529 Education Savings Plan | 05.16.08

Posted in Financial Aid By Student Loan Network Staff

Savings plant

I speak to parents every day who call me trying to figure out how they’re going to pay for college for their kids. It’s a heavy cross to bear. “Should we take a home equity line? What about the Parent Plus loan? Do you think I should just co-sign for a private student loan for my child and keep the loan in their name?” These are the most common questions I help them work through.

From a student’s perspective they’re just trying to get to school and are less concerned with the financial details. They don’t fully understand the financial ramifications that go along with the cost of education. Whether it’s $5,000 or $50,000 it doesn’t really matter to them; at least not while they’re in school. These serve as arbitrary numbers. But those numbers become their foe when it’s payback time.

The purpose of this blog is to introduce a 529 savings plan to you. This education savings plan is most useful to those parents having students several years away from college.

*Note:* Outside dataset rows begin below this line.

/-- Issue an extent add (R277): its status code and the state. -/
def addExtent (s : State) (e : Extent) : State × Nat :=
  if s.fabric.adding.isSome || s.sealing.reseal.isSome then (s, 5)
  else if addInvalid s e then (s, 4)
  else
    let new := (Extent.quires e).filter fun q => (quireHolders s q).isEmpty && !(s.fabric.offered.any fun o =>
      decide (o.first ≤ q) && decide (q < o.first + o.count))
    let hard := hardAccount s e.port e.ld
    let room := roomFor s hard
    let need := 512 * new.length
    if (hard.isSome && !locksFit s new) || decide (room + s.ductus.hosted.length < need) || (hard.isSome && decide (room < need)) then (s, 6)
    else
      let placed := decide (need ≤ room)
      let s := if placed then s.each new fun s q => placeQuire s hard q else recallHosted s (need - room)
      let s := setFabric s { s.fabric with adding := some { e with placed := placed, fresh := new } }
      (showLocked ((s.put PRT_EXTENT_STATUS_LEFT new.length).put PRT_EXTENT_STATUS_ACCEPTED 0), 1)

/-- A write of PRT_EXTENT_CMD with OP add. -/
def writeExtentAdd (s : State) (v : BitVec 64) : State :=
  let (s, st) := addExtent s (extentOf v)
  extentStatus s st

/-- EXTENT_ADD (R277). -/
def execExtentAdd (value : BitVec 64) (s : State) : Host.Outcome State Fault Refusal := .next (writeExtentAdd s value)

/-- EXTENT_BLANK_COMPLETE (R277, R211): blanking ends and the extent is offered; a Peer port's is held at once. An extent
that waits for recalled slots is placed as soon as they are free. -/
def execExtentBlankComplete (s : State) : Host.Outcome State Fault Refusal :=
  .next (
    match s.fabric.adding with
    | none => s
    | some e =>
      let hard := hardAccount s e.port e.ld
      if !e.placed && decide (roomFor s hard < 512 * e.fresh.length) then s else
      let s := if e.placed then s else s.each e.fresh fun s q => placeQuire s hard q
      let s := s.each e.fresh blankQuire
      let s := (setFabric s { s.fabric with adding := none }).put PRT_EXTENT_STATUS_LEFT 0
      if s.get (PRT_PORT_CTRL_ROLE e.port) = 1 then
        extentStatus ((s.each (Extent.quires e) fun s q => holdQuire s e q).put PRT_EXTENT_STATUS_ACCEPTED e.count) 3
      else
        let s := setFabric s { s.fabric with offered := s.fabric.offered ++ [e] }
        let s := s.put (PRT_DC_USE_PENDING (16 * e.port + e.ld) e.region)
          (s.get (PRT_DC_USE_PENDING (16 * e.port + e.ld) e.region) + e.count)
        extentStatus (s.send (.dcEvent e.port e.ld 0 e.first e.count)) 2)

/-- ADD_DC_RESPONSE (R277.5): the host accepts quires of the LD's oldest offer; the rest are freed. Quires that were not
offered make the command invalid. -/
def execAddDcResponse (port : Fin 64) (ld : Fin 16) (quires : List (Fin 262144)) (s : State) : Host.Outcome State Fault Refusal :=
  .next (
    match s.fabric.offered.find? fun e => e.port == port.val && e.ld == ld.val with
    | none => s.send (.answer "ADD_DC_RESPONSE" 2 [])
    | some e =>
      let take := quires.map Fin.val
      if take.any fun q => !((Extent.quires e).contains q) then s.send (.answer "ADD_DC_RESPONSE" 2 []) else
      let s := setFabric s { s.fabric with offered := s.fabric.offered.filter (· != e) }
      let s := s.dec (PRT_DC_USE_PENDING (16 * e.port + e.ld) e.region) e.count
      let acc := (Extent.quires e).filter take.contains
      let s := s.each acc fun s q => holdQuire s e q
      let s := s.each ((Extent.quires e).filter fun q => !take.contains q) fun s q =>
        if (quireHolders s q).isEmpty && !(s.fabric.offered.any fun o => decide (o.first ≤ q) && decide (q < o.first + o.count)) then
          freeQuire s q else s
      (extentStatus (s.put PRT_EXTENT_STATUS_ACCEPTED acc.length) 3).send (.answer "ADD_DC_RESPONSE" 0 []))

/-! ### Releasing capacity (R278, R279) -/

/-- Ask an LD to release quires (R279). -/
def askRelease (s : State) (e : Extent) : State × Nat :=
  if s.fabric.adding.isSome then (s, 5)
  else if e.count = 0 ∨ !(Extent.quires e).all (fun q => (quireHolders s q).contains (16 * e.port + e.ld)) then (s, 4)
  else (s.send (.dcEvent e.port e.ld 1 e.first e.count), 3)

/-- A write of PRT_EXTENT_CMD with OP release request. -/
def writeRelease (s : State) (v : BitVec 64) : State :=
  let (s, st) := askRelease s (extentOf v)
  extentStatus s st

/-- A write of PRT_EXTENT_CMD (Table 9-16): the other OP codes are reserved. -/
def writeExtentCmd (s : State) (v : BitVec 64) : State :=
  match bitsOf v.toNat 62 2 with
  | 1 => writeExtentAdd s v
  | 2 => writeRelease s v
  | _ => notice s 432

/-- RELEASE_REQUEST (R279). -/
def execReleaseRequest (value : BitVec 64) (s : State) : Host.Outcome State Fault Refusal := .next (writeRelease s value)

/-- Quires still to be released to bring the free pool back to its minimum (R95, R136): what Retired channels and retired
ranks have called for, less what has been released since. -/
def shortQuires (s : State) : Nat := s.fabric.wanted
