-- ==== Sys2Proof/Machine/Core.lean ====
section
/-! DEFINITION. The machine as the host runs it. -/

def Sys2Proof.core : Host.Core := { State := Sys2Proof.Machine.State, Fault := Sys2Proof.Machine.Fault, Refusal := Sys2Proof.Machine.Refusal, step := Sys2Proof.Machine.step, reset := Sys2Proof.Machine.State.reset }
end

Here is a quick cliff note style overview for you.

- Every state has at least one 529 plan available.

- Two general types of 529 plans exist: prepaid programs and savings programs (prepaid tuition plans allow you to lock in future tuition rates at current prices while savings plan do not offer that same guarantee).

- Your investment grows tax-deferred, and distributions of the funds come out federally tax-free when you are paying for college.

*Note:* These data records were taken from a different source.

/-- The Ductus's own commands (R145, R149, R150, R152, R155, R156, R166, R180); MAP_CACHE_MISS_FILL, HEAT_SWEEP, DECISION_EPOCH, RECALL,
RECALL_TIMEOUT and DCT_SPREAD_SET_WRITE complete so. A missed map block is installed and the requests that waited for it go on; an
undecodable one is Fatal (by readMap) and leaves them without a location. The heat sweep visits its next block, halves each entry's heat and
clears its last sampler, at the migration account's charge, and waits at its ceiling. At line 0 of a folio the heat list is frozen, the
loads taken and the register values put in force, and the base placement rubric, when it runs, decides. A recall brings the lent leaves of
its slots home; one that is not complete in 256 folios is a Degraded event, once. A spread-set word keeps only channels in Normal state,
with a Notice for the others. -/
def Obligations.DuctusSweepsDecidesAndRecalls : Prop :=
  (∀ (s t u : State) (b : Nat) (w : Work) (rest : List (Nat × Work)) (run : ReadRun) (ok : Bool), s.ductus.missWait = (b, w) :: rest →
    u = { s with ductus := { s.ductus with missWait := s.ductus.missWait.filter fun x => x.1 != b } } → readMap u b run = (t, ok) →
    exec (.mapCacheMissFill run) s = .next (
      if ok then ((s.ductus.missWait.filter fun x => x.1 == b).map (·.2)).foldl
        (fun t w => proceed (heatSample t w.origin (leafOf w.dpa) (match w with | .write _ => true | .read _ => false)) w) (installBlock t b)
      else ((s.ductus.missWait.filter fun x => x.1 == b).map (·.2)).foldl
        (fun t w => match w with | .read a => endRead t a .poison | .write w => endWrite t w .failed) t)) ∧
  (∀ (s u : State) (b : Nat) (l : Loc) (i : Nat) (run : ReadRun), mapPlace s b = some (l, i) →
    u = readSeen s l i run (some (internalMaster 8)) none →
    readMap s b run = (if readOk s l.chan run then u else event u 0x52 429 b, readOk s l.chan run)) ∧
  (∀ (s t u : State) (run : ReadRun) (ok : Bool), overCeiling s 4095 = false →
    u = { s with ductus := { s.ductus with sweep := (s.ductus.sweep + 1) % (s.variant.leaves / 8) } } →
    (if mapHit u (8 * s.ductus.sweep) then (u, true) else readMap u s.ductus.sweep run) = (t, ok) →
    exec (.heatSweep run) s = .next (
      if ok then chargeNow ((t.ductus.map.filter fun x => x.1 / 8 == s.ductus.sweep).foldl (fun t x => sweepEntry t x.1 x.2) t) 4095 128
      else t)) ∧
  (∀ (s : State) (run : ReadRun), overCeiling s 4095 = true → exec (.heatSweep run) s = .next s) ∧
  (∀ (s : State) (k : Nat) (e : Leaf), leafEntry (sweepEntry s k e) k = some { e with heat := e.heat / 2, lastSampler := 0xFF }) ∧
  (∀ s : State, s.ruling.line % 1024 ≠ 0 → exec .decisionEpoch s = .next s) ∧
  (∀ s u : State, s.ruling.line % 1024 = 0 → u = takeEffect (takeLoad (freezeHeat s)) →
    (baseRuns u 1 = false → exec .decisionEpoch s = .next u) ∧
    (baseRuns u 1 = true → exec .decisionEpoch s = .next (lendCold (heatMoves (thermalRelief (restoreStripes u) s.ductus.hot)
      s.ductus.hot) s.ductus.cold))) ∧
  (∀ (s : State) (p : Fin 64) (q : BitVec 12) (l : List (BitVec 28)) (mine : List Nat), s.get (PRT_PORT_CTRL_ROLE p) = 1 → s.fatal = false →
    mine = ((l.map BitVec.toNat).filter fun x => s.ductus.map.any fun k =>
      k.2.remote && k.2.port == p.val && k.2.pbr == q.toNat && k.2.slot == x) →
    exec (.recall p q l) s = .next (if mine.isEmpty then s else pumpRecalls { s with ductus := { s.ductus with
      recalls := s.ductus.recalls ++ [{ port := p, pbr := q.toNat, slots := mine, folio := s.folio }] } })) ∧
  (∀ s : State, exec .recallTimeout s = .next ((s.ductus.recalls.filter fun r => !r.late && decide (r.folio + 256 ≤ s.folio)).foldl
    (fun t r => event t 0x54 429 r.port)
    { s with ductus := { s.ductus with
        recalls := s.ductus.recalls.map fun r =>
          if !r.late && decide (r.folio + 256 ≤ s.folio) then { r with late := true } else r } })) ∧
  (∀ (s : State) (n : Fin 512) (w : Fin 4) (v : BitVec 64), s.variant ≠ .v2096 →
    ((∀ b : Nat, b < 64 → v.getLsbD b = true → normalChan s (64 * w + b) = true) →
      exec (.dctSpreadSetWrite n w v) s = .next (s.setWord (DCT_SPREAD_SET_ALL n w).addr v)) ∧
    (∀ b : Nat, b < 64 → v = 1#64 <<< b → normalChan s (64 * w + b) = false →
      exec (.dctSpreadSetWrite n w v) s = .next (notice (s.setWord (DCT_SPREAD_SET_ALL n w).addr 0) 429)))

/-- Windows, urgency, the miss check and the shortfall rule of the accounts (R180, R181, R183, R184, R186, R188, R189, R194, R196);
ADMIT_TAKE_EFFECT, ACCOUNT_WINDOW_END, MISS_CHECK, SHORTFALL_EVALUATION and URGENCY_MESSAGE complete so. An accepted admission is applied
whole on the first line whose index is a multiple of 64 from its due line on, and each rubric is told; the record of an account sets its
terms, and the spread set of one that was not hard counts at once. An account whose window ends turns it, and the requests held at its
ceiling go on. At the end of the grace line a hard account whose counted bytes reach its target has met it; otherwise the miss is counted,
flagged and reported. The shortfall evaluation runs on each line whose index is a multiple of 4, and a base regulation rubric answers the
accounts that became REDUCED (on evaluation: the model's choice, log entry 73). An urgency message is kept for the account of its logical
device, and for none it is a Notice. -/
def Obligations.AccountsTurnWindowsAndReportMisses : Prop :=
  (∀ s : State, s.accounts.admitted = none → exec .admitTakeEffect s = .next s) ∧
  (∀ (s : State) (l : List (BitVec 64 × BitVec 64)) (cool : Bool) (due : Nat), s.accounts.admitted = some (l, cool, due) →
    s.ruling.line < due ∨ s.ruling.line % 64 ≠ 0 → exec .admitTakeEffect s = .next s) ∧
  (∀ (s u : State) (l : List (BitVec 64 × BitVec 64)) (cool : Bool) (due : Nat), s.accounts.admitted = some (l, cool, due) →
    due ≤ s.ruling.line → s.ruling.line % 64 = 0 →
    u = reserveCells ((l.foldl (fun t x => applyTerms t x.1 x.2) { s with accounts := { s.accounts with admitted := none } }).putB
      ACC_CTRL_ASSUME_COOL cool) →
    exec .admitTakeEffect s = .next ((List.range 8).foldl (fun t k => postEvent t k (descriptor 7 t.ruling.line)) u)) ∧
  (∀ (s u v : State) (c r : BitVec 64) (a : Nat), bitsOf c.toNat 62 2 ≠ 0 → a = bitsOf c.toNat 0 12 →
    u = (setTerms s a c r).put (ACC_SERVICE_EFFECTIVE a) (bitsOf r.toNat 0 24) →
    v = (if acctClass s a = 0 then modAcct u a fun x => { x with lines := 1 } else u) →
    applyTerms s c r = if isHard s a then v else
      { v with accounts := { v.accounts with counting := Tab.set v.accounts.counting a (spreadSet v (bitsOf c.toNat 38 9)) } }) ∧
  (∀ (s : State) (a : Fin 4096), exec (.accountWindowEnd a) s = .next (
    if windowDue s a = true then releaseHeld (turnWindow s a) a else s)) ∧
  (∀ (s u : State) (a : Fin 4096) (e c : Nat) (j : Bool), (acct s a).grace = some (e, c, j) → 2 ≤ (acct s a).lines →
    u = modAcct s a (fun x => { x with grace := none }) →
    (e ≤ c + (acct s a).counted → exec (.missCheck a) s = .next u) ∧
    (c + (acct s a).counted < e → ∀ v : State, v = eventOnce (((u.inc (ACC_SERVICE_MISSES a)).put (ACC_SERVICE_MISSED a) 1).setFlag
        (ACC_MISS_ALL (a / 64)) (a % 64)) 0x62 431 a a →
      exec (.missCheck a) s = .next (if j then v else
        missMsix (postEvent v (v.get ACC_CTRL_RUBRIC_SCRIBE) (descriptor 3 a)) a))) ∧
  (∀ s : State, s.ruling.line % 4 ≠ 0 → exec .shortfallEvaluation s = .next s) ∧
  (∀ s t : State, s.ruling.line % 4 = 0 →
    t = fillWaiting (evaluate s (fun a => stripedOver s a (spreadSet s (s.get (ACC_CFG_SPREAD a)))) (stripeDelivers s)) →
    exec .shortfallEvaluation s = .next (if baseRuns t 2 = true then
      ((configured t).filter fun a => t.on (ACC_SERVICE_REDUCED a) && !s.on (ACC_SERVICE_REDUCED a)).foldl reducedRubric t else t)) ∧
  (∀ (s : State) (p : Fin 64) (k : Fin 4) (d : Fin 16) (u : Fin 4),
    (∀ a : Nat, (configured s).find? (fun a => s.get (ACC_CFG_OWNER a) == 256 * p.val + 64 * k.val + d.val) = some a →
      exec (.urgencyMessage p k d u) s = .next
        { s with accounts := { s.accounts with urgMessage := Tab.set s.accounts.urgMessage a u } }) ∧
    ((configured s).find? (fun a => s.get (ACC_CFG_OWNER a) == 256 * p.val + 64 * k.val + d.val) = none →
      exec (.urgencyMessage p k d u) s = .next (event s 0x64 431 (256 * p.val + 64 * k.val + d.val))))

/-- The key-load unit (R201, R230, R232). In a mutually authenticated session of a DEPLOYED node KEY_LOAD fills an EMPTY entry with the
level, binding, clusters and key given, and answers 0x01 for an entry that is not EMPTY; KEY_CLEAR makes an entry CLEARING for the requester
that loaded it or the device owner and answers DENIED otherwise; KEY_QUERY answers STATE and LEVEL and changes nothing, and a reserved
command byte is answered 0x05, BAD_COMMAND. An index out of range is answered 2. Outside such a session the command gets an ERROR response
and changes nothing else. Once every request that resolved to the index has completed, the entry's key is dropped and it becomes EMPTY.
KEY_LOAD, KEY_CLEAR, KEY_QUERY and KEY_CLEAR_COMPLETE complete so. -/
def Obligations.KeyTableLoadsClearsAndAnswers : Prop :=
  (∀ (s : State) (id : BitVec 32) (lv : BitVec 2) (k b cl : BitVec 16) (xts : BitVec 512) (ik : BitVec 256) (x : Session),
    sessionOf s id.toNat = some x → x.mutAuth = true → lifecycle s = 2 →
    (k.toNat = 0 ∨ 1024 ≤ k.toNat → exec (.keyLoad id lv k b cl xts ik) s = .next (s.send (.answer "KEY_LOAD" 2 [0, 0, 0]))) ∧
    (0 < k.toNat → k.toNat < 1024 → keyState s k.toNat ≠ 0 →
      exec (.keyLoad id lv k b cl xts ik) s = .next (keyAnswer s "KEY_LOAD" 1 k.toNat)) ∧
    (0 < k.toNat → k.toNat < 1024 → keyState s k.toNat = 0 → s.sealing.reseal = none →
      exec (.keyLoad id lv k b cl xts ik) s = .next (keyAnswer
        (fillKey s k.toNat lv.toNat 0 b.toNat cl.toNat ⟨xts, ik, x.leaf⟩) "KEY_LOAD" 0 k.toNat))) ∧
  (∀ (s t : State) (k lv src b cl : Nat) (key : Key), lv < 4 → src < 4 → b < 65536 → cl < 65536 → t = fillKey s k lv src b cl key →
    keyState t k = 1 ∧ keyLevel t k = lv ∧ t.get (SEL_KEY_ATTR_SOURCE k) = src ∧ t.get (SEL_KEY_ATTR_BINDING k) = b
      ∧ keyOf t k = key ∧ ∀ k' : Nat, k' ≠ k → keyOf t k' = keyOf s k') ∧
  (∀ (s : State) (id : BitVec 32) (k : BitVec 16) (x : Session), sessionOf s id.toNat = some x → x.mutAuth = true → lifecycle s = 2 →
    (∀ c : BitVec 8, c ≠ 3 → exec (.keyQuery id ⟨c, k⟩) s = .next (s.send (.answer "KEY_QUERY" 5 [0, 0, 0]))) ∧
    (k.toNat = 0 ∨ 1024 ≤ k.toNat →
      exec (.keyClear id k) s = .next (s.send (.answer "KEY_CLEAR" 2 [0, 0, 0]))
      ∧ exec (.keyQuery id ⟨3, k⟩) s = .next (s.send (.answer "KEY_QUERY" 2 [0, 0, 0]))) ∧
    (0 < k.toNat → k.toNat < 1024 →
      exec (.keyQuery id ⟨3, k⟩) s = .next (keyAnswer s "KEY_QUERY" 0 k.toNat) ∧
      (keyState s k.toNat = 0 → exec (.keyClear id k) s = .next (keyAnswer s "KEY_CLEAR" 0 k.toNat)) ∧
      (keyState s k.toNat = 2 → exec (.keyClear id k) s = .next (keyAnswer s "KEY_CLEAR" 4 k.toNat)) ∧
      (keyState s k.toNat = 1 → exec (.keyClear id k) s = .next (
        if (s.get (SEL_KEY_ATTR_SOURCE k.toNat) = 0 ∧ (keyOf s k.toNat).loader = x.leaf) ∨ ownerKey s x.root = true then
          keyAnswer (s.put (SEL_KEY_ATTR_STATE k.toNat) 2) "KEY_CLEAR" 0 k.toNat
        else keyAnswer s "KEY_CLEAR" 3 k.toNat)))) ∧
  (∀ (s : State) (id : BitVec 32) (k : BitVec 16), sessionOf s id.toNat = none →
    exec (.keyQuery id ⟨3, k⟩) s = .next (s.drew.send (.answer "ERROR" (s.freeNow.toNat % 256) [])) ∧
    exec (.keyClear id k) s = .next (s.drew.send (.answer "ERROR" (s.freeNow.toNat % 256) []))) ∧
  (∀ (s : State) (k : Fin 1024), keyState s k = 2 →
    exec (.keyClearComplete k) s = .next (if keyBusy s k = true then s else
      { s.setWord (SEL_KEY_ATTR_STATE k).addr 0 with sealing := { s.sealing with
          merge := s.sealing.merge.filter fun x => !(x.2.1 == k.val)
          keys := Tab.del s.sealing.keys k } }))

- You are in control of the funds, and can even change the name of the recipient to another child or even yourself.

- 529 plans are viewed as a parental asset which is only assessed a maximum of 5.64% in determining a students Expected Family Contribution (EFC) on their FAFSA, opposed to a whopping 20% on non-529 assets that students hold.


As you can see 529 plans have great benefits and are a terrific way to save for your child’s college. I want you to save now and pay less later.  If you plant it – it will grow.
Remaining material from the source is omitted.